What are the 4 assumptions of normal distribution? ›A normal distribution can be described by four moments: mean, standard deviation, skewness and kurtosis.
What is the assumption of equal standard deviations? ›Further we check, if the standard deviations of the two populations are roughly equal. As a rule of thumb, the condition of equal population standard deviations is met, if the ratio of the larger to the smaller sample standard deviation is less than 2 (Weiss 2010).
What is the equal variance assumption in linear regression? ›
Equal variances: The variance of the residuals should be consistent across all predicted values. Check this assumption by examining the scatterplot of “residuals versus fits.” The variance of the residuals should be consistent across the x-axis.
What is the difference between multicollinearity and heteroscedasticity? ›Introduction. Heteroscedasticity is an error term that implies unequal scattered distribution of residuals in a regression analysis. Heteroscedasticity mainly occurs due to outliers in the data. Besides, Multicollinearity indicates a high correlation between independent variables.
What does it mean if you have heteroskedasticity? ›Heteroskedasticity refers to a situation where the variance of the residuals is unequal over a range of measured values. If heteroskedasticity exists, the population used in the regression contains unequal variance, the analysis results may be invalid.
How do you know if data is homoscedastic? ›You can tell if a regression is homoskedastic by looking at the ratio between the largest variance and the smallest variance. If the ratio is 1.5 or smaller, then the regression is homoskedastic.
Does one-way ANOVA assume equal variance? ›One-way ANOVA assumes that all the populations have the same standard deviation (and thus the same variance). This assumption is not very important when all the groups have the same (or almost the same) number of subjects, but is very important when sample sizes differ.
What are the assumptions of a Mann-Whitney test? ›- The sample drawn from the population is random.
- Independence within the samples and mutual independence is assumed. That means that an observation is in one group or the other (it cannot be in both).
- Ordinal measurement scale is assumed.
The major difference between the Mann-Whitney U and the Kruskal-Wallis H is simply that the latter can accommodate more than two groups. Both tests require independent (between-subjects) designs and use summed rank scores to determine the results.
Is the square of standard deviation equal variance? ›Generally, "the variance is equal to the square of the standard deviation" is widely used as the relationship between the variance and the standard deviation for a sample data set. Hence, the variance is equal to the square of standard deviation.
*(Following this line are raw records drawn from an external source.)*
theorem outboundStep_keepsInbound (s : State) : KeepsInbound s (outboundStep s) := by
  have resolved : KeepsInbound s (afterResolve s) := by
    unfold afterResolve
    split <;> exact ⟨rfl, rfl⟩
  unfold outboundStep
  split
  · exact ⟨rfl, rfl⟩
  · rcases schedule_cases s with h | ⟨r, cal, -, -, h⟩ <;> rw [h]
    · exact ⟨rfl, rfl⟩
    · rw [scheduleWith_eq]
      exact resolved

/-- The hook takes inbound answers only with a module and the changed flag set, then one each (R148, R154). -/
theorem tcoElapsed_inbound (s : State) :
    KeepsInbound s (tcoElapsed s) ∨
      (s.rt.tcoPresent = true ∧ s.rt.ltcChanged = true ∧ TakesInbound s (tcoElapsed s)) := by
  cases present : s.rt.tcoPresent
  · rw [tcoElapsed_absent s present]
    exact .inl ⟨rfl, rfl⟩
  · have cleared : KeepsInbound s (latchClear s) := by rw [KeepsInbound, latchClear_env]; exact ⟨rfl, rfl⟩
    have scheduled := outboundStep_keepsInbound (inboundStep (latchClear s))
    have run : tcoElapsed s = outboundStep (inboundStep (latchClear s)) := by simp [tcoElapsed, present]
    rw [run]
    cases changed : s.rt.ltcChanged
    · have skipped : inboundStep (latchClear s) = latchClear s := by
        simp [inboundStep, latchClear_ltcChanged, changed]
      rw [skipped] at scheduled ⊢
      exact .inl (cleared.trans scheduled)
    · have decoded : inboundStep (latchClear s) = inboundDecode (latchClear s) := by
        simp [inboundStep, latchClear_ltcChanged, changed]
      rw [decoded] at scheduled ⊢
      rcases inboundDecode_inbound (latchClear s) with kept | taken
      · exact .inl ((cleared.trans kept).trans scheduled)
      · rw [TakesInbound, latchClear_env] at taken
        exact .inr ⟨rfl, rfl, TakesInbound.keep taken scheduled⟩

theorem audioStep_status (s : State) : (audioStep s).env.status = s.env.status := by
  rw [audioStep_eq]
  exact (tcoElapsed_hook _).status

/-- Beside the hook an audio interrupt only samples the clock. -/
theorem audioStep_inbound (s : State) :
    KeepsInbound s (audioStep s) ∨
      (s.rt.tcoPresent = true ∧ s.rt.ltcChanged = true ∧ TakesInbound s (audioStep s)) := by
  rw [audioStep_eq]
  exact tcoElapsed_inbound (fcUpdate (acknowledge s))

theorem midiStep_env (s : State) : (midiStep s).env = s.env := by
  obtain ⟨ctl, pend, h, -, -⟩ := midiStep_eq s
  rw [h]

/-- Serving an interrupt takes the answers that its audio step takes, if audio is asserted, and no others. -/
theorem serviceIrq_env (s : State) :
    (statusAudio s.conf s.hw.status = true ∧ (serviceIrq s).env = (audioStep s).env) ∨ (serviceIrq s).env = s.env := by
  obtain ⟨t, haudio, hmidi⟩ := serviceIrq_cases s
  have served : (serviceIrq s).env = t.env := by
    rcases hmidi with h | h <;> rw [h]
    exact midiStep_env t
  rw [served]
  rcases haudio with ⟨asserted, rfl⟩ | ⟨-, rfl⟩
  · exact .inl ⟨asserted, rfl⟩
  · exact .inr rfl

theorem shutDown_env (s : State) : (shutDown s).env = s.env := by
  change (shutdownTco s).env = _
  rcases shutdownTco_cases s with ⟨-, h⟩ | ⟨-, w, h⟩ <;> rw [h]

theorem pullUpdate_env (s : State) : (pullUpdate s).env = s.env := by
  rcases pullUpdate_cases s with h | ⟨v, h⟩ <;> rw [h]
  rfl

theorem driftPush_env (ts : U64) (s : State) : (driftPush ts s).env = s.env := by
  rcases driftPush_cases ts s with h | ⟨d, h⟩ <;> rw [h]
  exact pullUpdate_env _

/-- No effect but that of `IRQ` takes an answer. -/
theorem Effect.env_eq (h : Effect s i u) (hirq : i ≠ .irq) : u.env = s.env := by
  cases h with
  | irq => exact absurd rfl hirq
  | shutdown => exact shutDown_env s
  | mtcPush ts => exact driftPush_env ts _
  | _ => rfl

theorem exec_env (h : exec i s = .next t) (hirq : i ≠ .irq) : t.env = s.env := by
  cases h ▸ exec_ends i s with
  | kept => rfl
  | done u c v effect => exact effect.env_eq hirq

/-- An `IRQ` of a device that is up takes one answer of `STATUS`, and what its service of the snapshot takes (R111). -/
theorem execIrq_env (up : s.devUp = true) (h : execIrq s = .next t) :
    t.env = (serviceIrq (takeSnapshot s)).env := by
  obtain ⟨v, hv⟩ := execIrq_up s up
  cases hv.symm.trans h
  rfl

end

/-- Settles O18: an effect takes no answer; `IRQ` takes those of its snapshot and of its audio step. -/
theorem onlyIrqTakesInputs : Obligations.OnlyIrqTakesInputs := by
  refine ⟨fun i s t hirq h => exec_env h hirq, fun s t up h => ?_, fun s st later queued => ?_⟩
  · rw [execIrq_env up h]
    rcases serviceIrq_env (takeSnapshot s) with ⟨asserted, served⟩ | quiet
    · rw [served]
      refine ⟨audioStep_status (takeSnapshot s), ?_⟩
      rcases audioStep_inbound (takeSnapshot s) with kept | ⟨present, changed, taken⟩
      · exact .inl kept
      · exact .inr ⟨asserted, present, changed, taken⟩
    · rw [quiet]
      exact ⟨rfl, .inl ⟨rfl, rfl⟩⟩
  · simp [readAnswer, nextOr, queued]

end Sys2Proof.Machine

/-! Decoding and encoding (spec/30_encoding.md R80 to R83). A command word carries an operation when its opcode and its
three slots are those of the operation. With a zero reserved byte, that is what decoding to the operation means, and
what being the encoding of the operation means. -/

namespace Sys2Proof

open Laws.OpcodeWord (setWidth_lt boolSlot_lt directionSlot_lt)

/-! ### Operands in their slots (R81) -/

/-- A run of bits by division, at every width (00_scope R8). -/
theorem toNat_extractLsb' {n : Nat} (x : BitVec n) (lo len : Nat) :
    (x.extractLsb' lo len).toNat = x.toNat / 2 ^ lo % 2 ^ len := by
  rw [BitVec.extractLsb'_toNat, Nat.shiftRight_eq_div_pow]

/-- Narrowing a slot that fits and widening it again. -/
theorem setWidth_setWidth_of_lt {n : Nat} {x : U64} (h : x.toNat < 2 ^ n) : (x.setWidth n).setWidth 64 = x := by
  apply BitVec.eq_of_toNat_eq
  rw [BitVec.toNat_setWidth, BitVec.toNat_setWidth, Nat.mod_eq_of_lt h, Nat.mod_eq_of_lt x.isLt]

theorem eq_zero_or_one_of_lt {x : U64} (h : x.toNat < 2 ^ 1) : x = 0 ∨ x = 1 := by bv_omega

theorem boolSlot_bne_zero {x : U64} (h : x.toNat < 2 ^ 1) : boolSlot (x != 0) = x := by
  rcases eq_zero_or_one_of_lt h with rfl | rfl <;> rfl

theorem directionSlot_directionOf {x : U64} (h : x.toNat < 2 ^ 1) : directionSlot (directionOf x) = x := by
  rcases eq_zero_or_one_of_lt h with rfl | rfl <;> rfl

/-- A slot of which the format uses no bit is zero. -/
theorem eq_zero_of_toNat_lt_one {n : Nat} {x : BitVec n} (h : x.toNat < 2 ^ 0) : x = 0 :=
  BitVec.eq_of_toNat_eq (by simpa using h)

theorem toNat_lt_one_of_eq_zero {n : Nat} {x : BitVec n} (h : x = 0) : x.toNat < 2 ^ 0 := by simp [h]

/-- Widening an operand and narrowing it again. -/
theorem setWidth_setWidth_operand {n : Nat} (hn : n ≤ 64) (x : BitVec n) : ((x.setWidth 64 : U64).setWidth n) = x := by
  rw [BitVec.setWidth_setWidth_of_le _ hn, BitVec.setWidth_eq]

theorem bne_zero_boolSlot (b : Bool) : (boolSlot b != 0) = b := by cases b <;> rfl

theorem directionOf_directionSlot (d : Direction) : directionOf (directionSlot d) = d := by cases d <;> rfl

/-! ### The operation a word carries -/

/-- Opcode and slots of the word are those of the operation; nothing is said of the reserved byte. -/
structure Carries (cw : CommandWord) (i : Instr) : Prop where
  op : opOf cw = opcodeOf i
  a : slotA cw = encodeA i
  b : slotB cw = encodeB i
  c : slotC cw = encodeC i

theorem carries_encode (i : Instr) : Carries (encode i) i :=
  ⟨opOf_commandWord .., slotA_commandWord .., slotB_commandWord .., slotC_commandWord ..⟩

theorem rsvOf_encode (i : Instr) : rsvOf (encode i) = 0 := rsvOf_commandWord ..

/-- With the reserved byte zero the opcode and the slots are the whole word. -/
theorem encode_eq_iff_carries (cw : CommandWord) (i : Instr) : encode i = cw ↔ rsvOf cw = 0 ∧ Carries cw i := by
  constructor
  · rintro rfl
    exact ⟨rsvOf_encode i, carries_encode i⟩
  · rintro ⟨hrsv, hop, ha, hb, hc⟩
    rw [encode, ← hop, ← ha, ← hb, ← hc, commandWord_fields cw hrsv]
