-- ==== Sys2Proof/Syntax.lean ====
section
/-!
DEFINITION. The commands of the module: one constructor for each row of spec/opcode_table.json. The rows give no bits: a
command is named with its operands. An operand `v` is the 64-bit value that a write carries.
-/
namespace Sys2Proof

/-- A cluster, by its index n = 400 d + 20 y + x. -/
abbrev Clu := Fin 1600
/-- A module channel number (R13). -/
abbrev Chan := Fin 128
/-- A Lokel link (R14). -/
abbrev Lnk := Fin 24
/-- An I/O die. -/
abbrev Die := Fin 2
/-- A partition, or a croft. -/
abbrev Part := Fin 16
/-- A matrix station of a cluster. -/
abbrev Mat := Fin 16
/-- An STR unit of a cluster. -/
abbrev StrU := Fin 2
/-- A queue of an STR unit. -/
abbrev StrN := Fin 32
/-- A host command channel. -/
abbrev HCh := Fin 1024
/-- A mailbox in BAR0 order: 0 the manager's, p + 1 that of partition p, 17 the root of trust's. -/
abbrev Mbx := Fin 18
What is equal variance and UNequal variance? ›The Two-Sample assuming Equal Variances test is used when you know (either through the question or you have analyzed the variance in the data) that the variances are the same. The Two-Sample assuming UNequal Variances test is used when either: You know the variances are not the same.
Does two way Anova assume equal variance? ›Two-way ANOVA, like all ANOVA tests, assumes that the observations within each cell are normally distributed and have equal variances.
What are the 4 assumption of linear regression? ›
Linearity: The relationship between X and the mean of Y is linear. Homoscedasticity: The variance of residual is the same for any value of X. Independence: Observations are independent of each other. Normality: For any fixed value of X, Y is normally distributed.